When assessing compliance with A.3.14, auditors will typically look for:
- Records retention policy — A documented policy specifying how long PII processing records are retained, including minimum retention periods for different record categories
- Version control — Evidence that previous versions of privacy policies, procedures and processing records are retained and accessible, with clear version numbering and dates
- Access controls — Restrictions on who can access, modify and delete privacy records, with audit logging of any changes
- Backup and recovery — Evidence that records are backed up and can be recovered in the event of system failure or data loss
- Integrity controls — Mechanisms to detect and prevent falsification of records, such as audit trails, digital signatures or tamper-evident storage
What are the related controls?
| Control | Relationship |
|---|---|
| A.3.9 Access rights | Access to privacy records must be restricted to authorised personnel |
| A.3.12 Incident response | Breach records must be protected as part of the organisation’s records management |
| A.3.13 Legal and contractual requirements | Retention periods may be driven by legal obligations |
| A.3.15 Independent review | Auditors need access to historical records to verify ongoing compliance |
| A.3.16 Compliance with policies | Records protection practices should be verified during compliance reviews |
Who does this control apply to?
A.3.14 is a shared control that applies to both PII controllers and PII processors. Controllers must protect records demonstrating their compliance with data protection laws, including processing records, consent records and privacy impact assessments. Processors must protect records of processing activities carried out on behalf of controllers, breach notifications and contractual documentation.
Manage all your compliance, all in one place
ISMS.online supports over 100 standards and regulations, giving you a single platform for all your compliance needs.
Why choose ISMS.online for protecting PII processing records?
ISMS.online provides practical tools for maintaining secure, auditable privacy records:
- Version-controlled document management — Every policy, procedure and record is version-controlled with full change history, so you can always retrieve the version that was in force at any point in time
- Role-based access controls — Restrict access to privacy records by role, ensuring only authorised personnel can view, edit or export sensitive documentation
- Tamper-evident audit trail — All changes to records are logged with timestamps and user identities, providing evidence of integrity
- Automated retention management — Set retention periods for different record types with alerts before expiry, ensuring compliance with your retention schedule
- Secure cloud storage — Records are stored with encryption at rest and in transit, with automated backups and disaster recovery
FAQs
Why is it important to retain previous versions of privacy policies?

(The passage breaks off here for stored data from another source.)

/-- Every instruction answers a next state, reached through changes of the CPU and Bus accesses. -/
theorem exec_reach (i : Instr) (s : State) : ∃ t, exec i s = .next t ∧ Reach AnyCpu s t := by
  by_cases hi : Instr.control i = false
  · obtain ⟨t, h, h'⟩ := exec_ends i s hi
    exact ⟨t, h, h'.reach⟩
  · cases i <;> try exact absurd rfl hi
    · exact ⟨_, rfl, .cpu .refl _ trivial⟩
    · refine ⟨(haltCpu s).setPending 0, rfl, .cpu ?_ _ trivial⟩
      unfold haltCpu
      repeat' split
      all_goals exact .cpu .refl _ trivial
    · have h := from_pop16 s
      show ∃ t, finish 4 (returnFromInterrupt s) = .next t ∧ _
      unfold returnFromInterrupt
      cases hr : pop16 s with
      | ok v t =>
        rw [hr] at h
        exact ⟨_, rfl, .cpu (.cpu (h.1.mono fun _ _ _ => trivial) _ trivial) _ trivial⟩
      | fatal t =>
        rw [hr] at h
        exact ⟨_, rfl, h.1.mono fun _ _ _ => trivial⟩
    · exact ⟨_, rfl, .cpu .refl _ trivial⟩
    · exact ⟨_, rfl, .cpu .refl _ trivial⟩

/-- What an operation keeps outside the CPU. -/
theorem Reach.kept {P : Cpu → Cpu → Prop} {s t : State} (h : Reach P s t) :
    FixedKept s t ∧ t.buttons = s.buttons ∧ t.host = s.host ∧
      (t.banks.bootRomEnabled = true → s.banks.bootRomEnabled = true) := by
  refine h.induct (I := fun t => FixedKept s t ∧ t.buttons = s.buttons ∧ t.host = s.host ∧
      (t.banks.bootRomEnabled = true → s.banks.bootRomEnabled = true)) ?_ ?_ ?_ ?_ ⟨.refl s, rfl, rfl, id⟩
  · exact fun t c _ ⟨h1, h2, h3, h4⟩ => ⟨⟨h1.1, h1.2, h1.3, h1.4, h1.5, h1.6, h1.7, h1.8⟩, h2, h3, h4⟩
  · intro t a ⟨h1, h2, h3, h4⟩
    have k := busRead_kept a t
    exact ⟨h1.trans k.2, k.3.trans h2, k.4.trans h3, fun x => h4 (k.5 x)⟩
  · intro t a v ⟨h1, h2, h3, h4⟩
    have k := busWrite_kept a v t
    exact ⟨h1.trans k.2, k.3.trans h2, k.4.trans h3, fun x => h4 (k.5 x)⟩
  · exact fun t c ⟨h1, h2, h3, h4⟩ => ⟨⟨h1.1, h1.2, h1.3, h1.4, h1.5, h1.6, h1.7, h1.8⟩, h2, h3, h4⟩

/-- Every operation of the CPU keeps the canonical form of memory. -/
theorem Reach.wf {P : Cpu → Cpu → Prop} {s t : State} (h : Reach P s t) (hs : Memory.wf s.mem) : Memory.wf t.mem :=
  h.induct (I := fun t => Memory.wf t.mem) (fun _ _ _ => id) (fun _ a => busRead_wf a) (fun _ a v => busWrite_wf a v)
    (fun _ _ => id) hs

end Sys2Proof.Machine
end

Supervisory authorities or courts may need to review the policies that were in place at a specific point in time — for example, when a breach occurred, when a data subject’s PII was processed, or when a complaint was made. Without historical versions, the organisation cannot demonstrate what safeguards were in place. Retaining dated, version-controlled copies of all privacy documentation is essential for accountability.

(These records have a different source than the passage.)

/-- At the end of a line it is raised just when line 144 is next (R453, R454). -/
theorem lineEnd_vblank_pending (s : State) : (lineEnd s).ints.pending.getLsbD 0 =
    (s.video.lcdc.lcdOn && decide (s.video.line = 143) || s.ints.pending.getLsbD 0) := by
  obtain ⟨u, hu⟩ : ∃ u, u = s.setVideo { s.video with lineT := 0 } := ⟨_, rfl⟩
  have hend : lineEnd s = if u.video.line = 153 then frameEnd u else nextLine u := by
    rw [hu]
    rfl
  have hfield : s.video.lcdc.lcdOn = u.video.lcdc.lcdOn ∧ s.video.line = u.video.line ∧ s.ints = u.ints := by
    rw [hu]
    exact ⟨rfl, rfl, rfl⟩
  obtain ⟨hlcd, hline, hints⟩ := hfield
  rw [hend, hlcd, hline, hints]
  by_cases hlast : u.video.line = 153
  · rw [if_pos hlast, hlast, frameEnd, enterMode_vblank_pending_other (by decide), setLine_vblank_pending]
    simp
  · rw [if_neg hlast]
    by_cases hblank : u.video.line = 143
    · rw [nextLine_of_before_vblank hblank, enterMode_vblank_pending, setLine_vblank_pending, hblank, entersVblank]
      simp
    · by_cases hlate : 144 ≤ u.video.line
      · rw [nextLine_of_vblank hlate, setLine_vblank_pending, decide_eq_false hblank, Bool.and_false, Bool.false_or]
      · have hnext : nextLine u = enterMode .oamSearch (setLine (u.video.line + 1) u) := by
          unfold nextLine
          dsimp only [setLine_video]
          rw [if_neg (by simpa using hblank), if_pos (by simp; omega)]
        rw [hnext, enterMode_vblank_pending_other (by decide), setLine_vblank_pending, decide_eq_false hblank, Bool.and_false,
          Bool.false_or]

/-- What a cycle within a line does to the position on the screen (R453). -/
theorem scanModes_position (s : State) :
    (scanModes s).video.lcdc = s.video.lcdc ∧ (scanModes s).video.enableDelay = s.video.enableDelay ∧
      (scanModes s).video.line = s.video.line ∧ (scanModes s).video.lineT = s.video.lineT + 1 ∧
      (scanModes s).video.frontSel = s.video.frontSel ∧
      (scanModes s).video.mode =
        if s.video.line < 144 ∧ s.video.lineT + 1 = 20 then .pixelTransfer
        else if s.video.line < 144 ∧ s.video.lineT + 1 = 63 then .hblank else s.video.mode := by
  rw [scanModes_video]
  by_cases h20 : s.video.line < 144 ∧ s.video.lineT + 1 = 20
  · simp only [if_pos h20, and_self]
  · by_cases h63 : s.video.line < 144 ∧ s.video.lineT + 1 = 63
    · simp only [if_neg h20, if_pos h63, renderLine_video, Video.setBack_lcdc, Video.setBack_enableDelay, Video.setBack_line,
        Video.setBack_lineT, Video.setBack_frontSel, State.setVideo_video, and_self]
    · simp only [if_neg h20, if_neg h63, and_self]

/-- The mode of the table from one cycle to the next (R453). -/
theorem modeOf_succ (l t : Nat) : modeOf l (t + 1) =
    if l < 144 ∧ t + 1 = 20 then .pixelTransfer else if l < 144 ∧ t + 1 = 63 then .hblank else modeOf l t := by
  unfold modeOf
  grind

/-- The mode of the table from one line to the next (R453). -/
theorem modeOf_next_line (l : Nat) :
    modeOf (l + 1) 0 = if l + 1 = 144 then .vblank else if l + 1 < 144 then .oamSearch else modeOf l 114 := by
  unfold modeOf
  grind

theorem videoStep_of_scanning {s : State} (hon : s.video.lcdc.lcdOn = true) (hd : s.video.enableDelay = 0) :
    videoStep s = scanStep s := by
  unfold videoStep
  rw [if_pos hon, if_neg (by omega)]

/-- The compositor does not look at the cycle (R480). -/
theorem spritePixel_setLineT (s : State) (k l x : Nat) (sprites : List SpriteEntry) :
    spritePixel (s.setVideo { s.video with lineT := k }) l x sprites = spritePixel s l x sprites := by
  have hindex (e : SpriteEntry) : spriteIndex (s.setVideo { s.video with lineT := k }) e l x = spriteIndex s e l x := rfl
  have hcolour (e : SpriteEntry) (i : Nat) : objColour (s.setVideo { s.video with lineT := k }) e i = objColour s e i := rfl
  induction sprites with
  | nil => rfl
  | cons e rest ih =>
    unfold spritePixel
    simp only [hindex, hcolour, ih]

theorem composeLine_setLineT (s : State) (k l : Nat) :
    composeLine (s.setVideo { s.video with lineT := k }) l = composeLine s l := by
  refine List.map_congr_left fun x _ => ?_
  unfold linePixel
  rw [spritePixel_setLineT]
  rfl

/-- In a frame that began with `s`, the Video unit is at cycle `t` of line `l`: the table of R453. -/
structure AtCycle (s : State) (l t : Nat) (u : State) : Prop where
  lcdOn : u.video.lcdc.lcdOn = true
  delay : u.video.enableDelay = 0
  line : u.video.line = l
  lineT : u.video.lineT = t
  frontSel : u.video.frontSel = s.video.frontSel
  mode : u.video.mode = modeOf l t
  vblank : u.ints.pending.getLsbD 0 = (decide (144 ≤ l) || s.ints.pending.getLsbD 0)

section Frame

variable {s u : State} {l t : Nat}

/-- A cycle that is not the last of its line. -/
theorem AtCycle.within (h : AtCycle s l t u) (ht : t < 113) : AtCycle s l (t + 1) (videoStep u) := by
  obtain ⟨hon, hd, hline, hlineT, hsel, hmode, hvblank⟩ := h
  obtain ⟨hlcdc', hd', hline', hlineT', hsel', hmode'⟩ := scanModes_position u
  have hstep : videoStep u = scanModes u := by
    rw [videoStep_of_scanning hon hd, scanStep_eq, if_neg (by omega)]
  rw [hline, hlineT, hmode, ← modeOf_succ] at hmode'
  rw [hstep]
  exact ⟨by rw [hlcdc', hon], hd'.trans hd, hline'.trans hline, by rw [hlineT', hlineT], hsel'.trans hsel, hmode',
    (scanModes_vblank_pending u).trans hvblank⟩

/-- The last cycle of a line before line 153. -/
theorem AtCycle.nextLine (h : AtCycle s l 113 u) (hl : l < 153) : AtCycle s (l + 1) 0 (videoStep u) := by
  obtain ⟨hon, hd, hline, hlineT, hsel, hmode, hvblank⟩ := h
  obtain ⟨hlcdc', hd', hline', hlineT', hsel', hmode'⟩ := scanModes_position u
  have hstep : videoStep u = lineEnd (scanModes u) := by
    rw [videoStep_of_scanning hon hd, scanStep_eq, if_pos (by omega)]
  have hvideo := lineEnd_video (scanModes u)
  rw [hline', hline, if_neg (by omega)] at hvideo
  rw [hline, hlineT, hmode, ← modeOf_succ] at hmode'
  have hpending := lineEnd_vblank_pending (scanModes u)
  rw [scanModes_vblank_pending, hvblank, hlcdc', hon, hline', hline] at hpending
  rw [hstep]
  constructor
  case vblank =>
    rw [hpending, Bool.true_and, ← Bool.or_assoc, ← Bool.decide_or]
    exact congrArg (· || _) (decide_eq_decide.mpr (by omega))
  all_goals rw [hvideo]
  case lcdOn => exact (congrArg Lcdc.lcdOn hlcdc').trans hon
  case delay => exact hd'.trans hd
  case frontSel => exact hsel'.trans hsel
  case mode =>
    rw [modeOf_next_line, ← hmode']

/-- The last cycle of line 153: the buffers swap, and a frame begins. -/
theorem AtCycle.frameEnd (h : AtCycle s 153 113 u) :
    (videoStep u).video.line = 0 ∧ (videoStep u).video.lineT = 0 ∧ (videoStep u).video.mode = .oamSearch ∧
      (videoStep u).video.frontSel = !s.video.frontSel := by
  obtain ⟨hon, hd, hline, hlineT, hsel, -, -⟩ := h
  rw [videoStep_of_scanning hon hd, scanStep_video, if_pos (by omega), if_pos hline, hsel]
  exact ⟨rfl, rfl, rfl, rfl⟩

/-- The whole frame, cycle by cycle. -/
theorem AtCycle.iterate (h : AtCycle s 0 0 s) {n : Nat} (hn : n < 17556) :
    AtCycle s (n / 114) (n % 114) (videoStep^[n] s) := by
  induction n with
  | zero => exact h
  | succ n ih =>
    rw [Function.iterate_succ_apply']
    replace ih := ih (by omega)
    by_cases ht : n % 114 = 113
    · rw [show (n + 1) / 114 = n / 114 + 1 by omega, show (n + 1) % 114 = 0 by omega]
      rw [ht] at ih
      exact ih.nextLine (by omega)
    · rw [show (n + 1) / 114 = n / 114 by omega, show (n + 1) % 114 = n % 114 + 1 by omega]
      exact ih.within (by omega)

/-- A cycle changes the framebuffers as rendering the line does, at the line's cycle 62, and else not at all (R453). -/
theorem AtCycle.frames (h : AtCycle s l t u) :
    (videoStep u).video.fb0 = (if t = 62 ∧ l < 144 then renderLine l u else u).video.fb0 ∧
      (videoStep u).video.fb1 = (if t = 62 ∧ l < 144 then renderLine l u else u).video.fb1 := by
  obtain ⟨hon, hd, hline, hlineT, -, -, -⟩ := h
  have hlate (k : Nat) : (renderLine l (u.setVideo { u.video with lineT := k })).video.fb0 = (renderLine l u).video.fb0 ∧
      (renderLine l (u.setVideo { u.video with lineT := k })).video.fb1 = (renderLine l u).video.fb1 := by
    rw [renderLine_video, renderLine_video, Video.setBack_eq, Video.setBack_eq, composeLine_setLineT]
    exact ⟨rfl, rfl⟩
  rw [videoStep_of_scanning hon hd, scanStep_video, hline, hlineT]
  by_cases hend : t + 1 = 114
  · rw [if_pos hend, if_neg (show ¬(t = 62 ∧ l < 144) by omega)]
    split <;> exact ⟨rfl, rfl⟩
  · rw [if_neg hend]
    by_cases h20 : l < 144 ∧ t + 1 = 20
    · rw [if_pos h20, if_neg (show ¬(t = 62 ∧ l < 144) by omega)]
      exact ⟨rfl, rfl⟩
    · rw [if_neg h20]
      by_cases h63 : l < 144 ∧ t + 1 = 63
      · rw [if_pos h63, if_pos (show t = 62 ∧ l < 144 by omega)]
        exact hlate _
      · rw [if_neg h63, if_neg (show ¬(t = 62 ∧ l < 144) by omega)]
        exact ⟨rfl, rfl⟩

How long should PII processing records be retained?
The standard does not prescribe a specific retention period. This should be defined in the organisation’s retention schedule based on applicable legal requirements, contractual obligations and business needs. GDPR does not specify exact retention periods for compliance records, but organisations should retain them for long enough to respond to supervisory authority investigations and data subject complaints, which can arise several years after processing occurred.
What types of records does this control cover?
This covers all records related to PII processing, including: processing activity records, privacy policies and procedures, consent records, data protection impact assessments, breach reports, data subject request logs, supplier agreements, training records and audit reports. The common thread is that any record used to demonstrate privacy compliance should be protected under this control.